====== Source material

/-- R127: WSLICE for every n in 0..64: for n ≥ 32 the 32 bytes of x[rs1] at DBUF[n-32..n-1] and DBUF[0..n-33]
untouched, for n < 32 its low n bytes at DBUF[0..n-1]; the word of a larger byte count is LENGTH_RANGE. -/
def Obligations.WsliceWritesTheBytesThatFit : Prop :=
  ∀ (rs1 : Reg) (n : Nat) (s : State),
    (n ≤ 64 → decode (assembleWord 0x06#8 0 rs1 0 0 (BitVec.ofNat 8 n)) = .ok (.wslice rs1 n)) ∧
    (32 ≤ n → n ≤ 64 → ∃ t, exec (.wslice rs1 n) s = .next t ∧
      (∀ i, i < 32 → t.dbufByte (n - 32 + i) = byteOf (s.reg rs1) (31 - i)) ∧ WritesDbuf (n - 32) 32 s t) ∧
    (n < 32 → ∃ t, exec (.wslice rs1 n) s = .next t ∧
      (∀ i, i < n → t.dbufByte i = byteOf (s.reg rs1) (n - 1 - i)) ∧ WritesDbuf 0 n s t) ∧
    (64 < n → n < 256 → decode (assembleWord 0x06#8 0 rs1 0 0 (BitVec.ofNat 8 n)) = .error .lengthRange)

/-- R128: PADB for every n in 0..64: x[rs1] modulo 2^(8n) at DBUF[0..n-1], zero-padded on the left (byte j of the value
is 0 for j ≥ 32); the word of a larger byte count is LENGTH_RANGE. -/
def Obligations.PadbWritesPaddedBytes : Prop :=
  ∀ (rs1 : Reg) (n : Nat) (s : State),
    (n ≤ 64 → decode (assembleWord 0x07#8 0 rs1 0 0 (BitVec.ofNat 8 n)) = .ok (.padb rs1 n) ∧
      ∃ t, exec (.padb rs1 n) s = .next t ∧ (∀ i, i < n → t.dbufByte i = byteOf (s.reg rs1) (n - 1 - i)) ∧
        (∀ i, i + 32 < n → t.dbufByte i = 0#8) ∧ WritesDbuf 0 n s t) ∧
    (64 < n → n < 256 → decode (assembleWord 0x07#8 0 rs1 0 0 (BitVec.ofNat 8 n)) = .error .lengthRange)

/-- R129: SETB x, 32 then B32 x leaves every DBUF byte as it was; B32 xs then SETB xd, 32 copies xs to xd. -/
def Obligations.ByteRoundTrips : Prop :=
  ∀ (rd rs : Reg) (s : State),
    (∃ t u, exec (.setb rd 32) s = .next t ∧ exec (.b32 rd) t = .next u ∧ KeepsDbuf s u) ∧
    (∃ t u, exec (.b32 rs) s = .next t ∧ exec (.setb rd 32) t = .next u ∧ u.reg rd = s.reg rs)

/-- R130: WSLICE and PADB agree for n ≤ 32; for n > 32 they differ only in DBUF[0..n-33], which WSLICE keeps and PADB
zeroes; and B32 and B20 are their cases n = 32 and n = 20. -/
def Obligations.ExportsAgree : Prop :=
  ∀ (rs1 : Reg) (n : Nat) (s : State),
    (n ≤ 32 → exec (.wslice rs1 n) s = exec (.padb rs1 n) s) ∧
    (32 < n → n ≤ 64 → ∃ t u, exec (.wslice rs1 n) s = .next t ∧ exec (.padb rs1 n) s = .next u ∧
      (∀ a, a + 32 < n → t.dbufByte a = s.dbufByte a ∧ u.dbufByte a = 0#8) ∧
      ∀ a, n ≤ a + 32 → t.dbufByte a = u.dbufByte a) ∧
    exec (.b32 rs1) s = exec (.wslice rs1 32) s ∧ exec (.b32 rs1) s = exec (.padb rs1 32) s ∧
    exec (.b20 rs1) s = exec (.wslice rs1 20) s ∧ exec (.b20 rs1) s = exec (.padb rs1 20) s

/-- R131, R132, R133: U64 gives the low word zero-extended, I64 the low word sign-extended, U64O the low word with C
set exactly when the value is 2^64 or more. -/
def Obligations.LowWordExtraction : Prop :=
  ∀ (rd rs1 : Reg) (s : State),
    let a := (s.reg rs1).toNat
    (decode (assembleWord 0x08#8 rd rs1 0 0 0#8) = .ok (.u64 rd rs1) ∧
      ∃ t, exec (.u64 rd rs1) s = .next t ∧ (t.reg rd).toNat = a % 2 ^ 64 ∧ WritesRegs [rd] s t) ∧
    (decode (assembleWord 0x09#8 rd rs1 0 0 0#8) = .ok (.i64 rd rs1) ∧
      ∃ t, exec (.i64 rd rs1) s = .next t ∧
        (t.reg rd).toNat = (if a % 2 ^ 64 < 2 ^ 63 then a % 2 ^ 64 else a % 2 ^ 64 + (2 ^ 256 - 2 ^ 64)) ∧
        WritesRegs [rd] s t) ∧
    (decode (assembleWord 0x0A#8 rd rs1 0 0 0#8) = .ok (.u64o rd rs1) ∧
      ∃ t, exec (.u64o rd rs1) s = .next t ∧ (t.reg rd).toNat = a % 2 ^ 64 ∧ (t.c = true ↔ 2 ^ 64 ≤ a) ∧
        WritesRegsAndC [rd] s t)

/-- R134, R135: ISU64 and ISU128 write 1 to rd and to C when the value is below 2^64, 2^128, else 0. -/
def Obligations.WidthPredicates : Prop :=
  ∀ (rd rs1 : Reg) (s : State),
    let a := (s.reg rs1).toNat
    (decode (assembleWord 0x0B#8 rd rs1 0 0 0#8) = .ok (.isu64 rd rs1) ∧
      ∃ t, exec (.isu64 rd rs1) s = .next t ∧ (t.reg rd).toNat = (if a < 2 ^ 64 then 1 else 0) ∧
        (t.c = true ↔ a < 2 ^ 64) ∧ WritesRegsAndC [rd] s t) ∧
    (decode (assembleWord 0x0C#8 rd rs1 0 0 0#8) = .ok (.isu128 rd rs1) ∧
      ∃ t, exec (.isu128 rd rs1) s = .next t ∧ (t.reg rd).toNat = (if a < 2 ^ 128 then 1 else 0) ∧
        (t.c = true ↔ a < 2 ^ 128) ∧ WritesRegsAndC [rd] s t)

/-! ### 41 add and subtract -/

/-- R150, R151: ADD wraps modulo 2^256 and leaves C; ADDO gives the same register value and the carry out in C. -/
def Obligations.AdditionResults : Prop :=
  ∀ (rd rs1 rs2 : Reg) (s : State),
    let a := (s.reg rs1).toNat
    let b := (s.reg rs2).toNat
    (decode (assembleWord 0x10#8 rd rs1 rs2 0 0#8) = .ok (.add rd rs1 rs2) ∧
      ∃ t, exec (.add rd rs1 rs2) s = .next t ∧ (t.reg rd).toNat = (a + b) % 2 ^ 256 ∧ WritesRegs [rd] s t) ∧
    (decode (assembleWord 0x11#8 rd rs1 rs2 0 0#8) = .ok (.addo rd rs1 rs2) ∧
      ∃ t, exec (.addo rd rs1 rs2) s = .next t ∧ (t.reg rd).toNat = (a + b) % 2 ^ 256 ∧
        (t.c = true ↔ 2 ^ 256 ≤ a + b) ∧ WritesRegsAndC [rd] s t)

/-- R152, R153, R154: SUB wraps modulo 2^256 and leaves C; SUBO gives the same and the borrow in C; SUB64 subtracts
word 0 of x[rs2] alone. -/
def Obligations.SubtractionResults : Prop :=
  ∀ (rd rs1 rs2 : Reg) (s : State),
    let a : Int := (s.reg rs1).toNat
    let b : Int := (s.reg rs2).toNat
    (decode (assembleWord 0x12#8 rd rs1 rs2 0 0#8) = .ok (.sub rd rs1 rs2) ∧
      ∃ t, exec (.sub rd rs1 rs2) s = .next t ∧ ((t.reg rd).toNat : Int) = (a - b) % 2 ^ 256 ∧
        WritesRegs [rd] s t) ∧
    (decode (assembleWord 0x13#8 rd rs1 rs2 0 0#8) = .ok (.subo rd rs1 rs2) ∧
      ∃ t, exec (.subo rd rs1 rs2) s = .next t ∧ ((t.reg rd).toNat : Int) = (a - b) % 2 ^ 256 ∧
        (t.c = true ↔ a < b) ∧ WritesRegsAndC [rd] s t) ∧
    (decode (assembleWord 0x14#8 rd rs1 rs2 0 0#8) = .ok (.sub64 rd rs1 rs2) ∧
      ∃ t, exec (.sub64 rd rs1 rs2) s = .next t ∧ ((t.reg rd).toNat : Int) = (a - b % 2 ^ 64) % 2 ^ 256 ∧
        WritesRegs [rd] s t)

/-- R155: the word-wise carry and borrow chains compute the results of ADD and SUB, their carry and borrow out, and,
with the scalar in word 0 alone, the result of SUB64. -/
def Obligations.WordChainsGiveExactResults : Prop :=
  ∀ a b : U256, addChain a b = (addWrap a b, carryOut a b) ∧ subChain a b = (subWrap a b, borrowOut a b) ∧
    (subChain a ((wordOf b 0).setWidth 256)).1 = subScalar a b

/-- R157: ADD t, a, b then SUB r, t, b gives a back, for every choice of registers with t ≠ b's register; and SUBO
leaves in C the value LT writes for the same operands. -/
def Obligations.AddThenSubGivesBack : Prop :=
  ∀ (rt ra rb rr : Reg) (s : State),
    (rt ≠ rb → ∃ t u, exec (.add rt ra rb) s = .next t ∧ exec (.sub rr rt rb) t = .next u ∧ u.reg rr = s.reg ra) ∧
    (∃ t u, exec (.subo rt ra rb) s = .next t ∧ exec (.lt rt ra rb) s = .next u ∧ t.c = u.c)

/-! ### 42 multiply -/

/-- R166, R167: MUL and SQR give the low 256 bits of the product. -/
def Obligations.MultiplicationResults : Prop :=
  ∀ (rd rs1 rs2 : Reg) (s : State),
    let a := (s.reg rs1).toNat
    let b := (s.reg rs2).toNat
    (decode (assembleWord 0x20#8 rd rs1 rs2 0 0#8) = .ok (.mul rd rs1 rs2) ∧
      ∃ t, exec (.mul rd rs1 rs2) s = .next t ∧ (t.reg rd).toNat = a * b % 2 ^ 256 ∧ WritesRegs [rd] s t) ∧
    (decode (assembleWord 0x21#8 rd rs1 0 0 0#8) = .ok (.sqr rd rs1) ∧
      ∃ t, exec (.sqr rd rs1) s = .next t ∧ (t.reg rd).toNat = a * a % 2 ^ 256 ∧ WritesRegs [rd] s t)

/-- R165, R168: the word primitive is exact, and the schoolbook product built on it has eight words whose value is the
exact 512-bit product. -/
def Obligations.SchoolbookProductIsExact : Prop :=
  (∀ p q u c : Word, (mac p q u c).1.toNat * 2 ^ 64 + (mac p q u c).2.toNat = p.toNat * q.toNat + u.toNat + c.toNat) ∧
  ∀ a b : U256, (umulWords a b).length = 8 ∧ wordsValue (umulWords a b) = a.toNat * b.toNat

============

What to do
Beginning with the line that holds "value is the", restate word for word every line down to the end of the data, and only those lines.

Result for this exercise
/-- R165, R168: the word primitive is exact, and the schoolbook product built on it has eight words whose value is the
exact 512-bit product. -/
def Obligations.SchoolbookProductIsExact : Prop :=
  (∀ p q u c : Word, (mac p q u c).1.toNat * 2 ^ 64 + (mac p q u c).2.toNat = p.toNat * q.toNat + u.toNat + c.toNat) ∧
  ∀ a b : U256, (umulWords a b).length = 8 ∧ wordsValue (umulWords a b) = a.toNat * b.toNat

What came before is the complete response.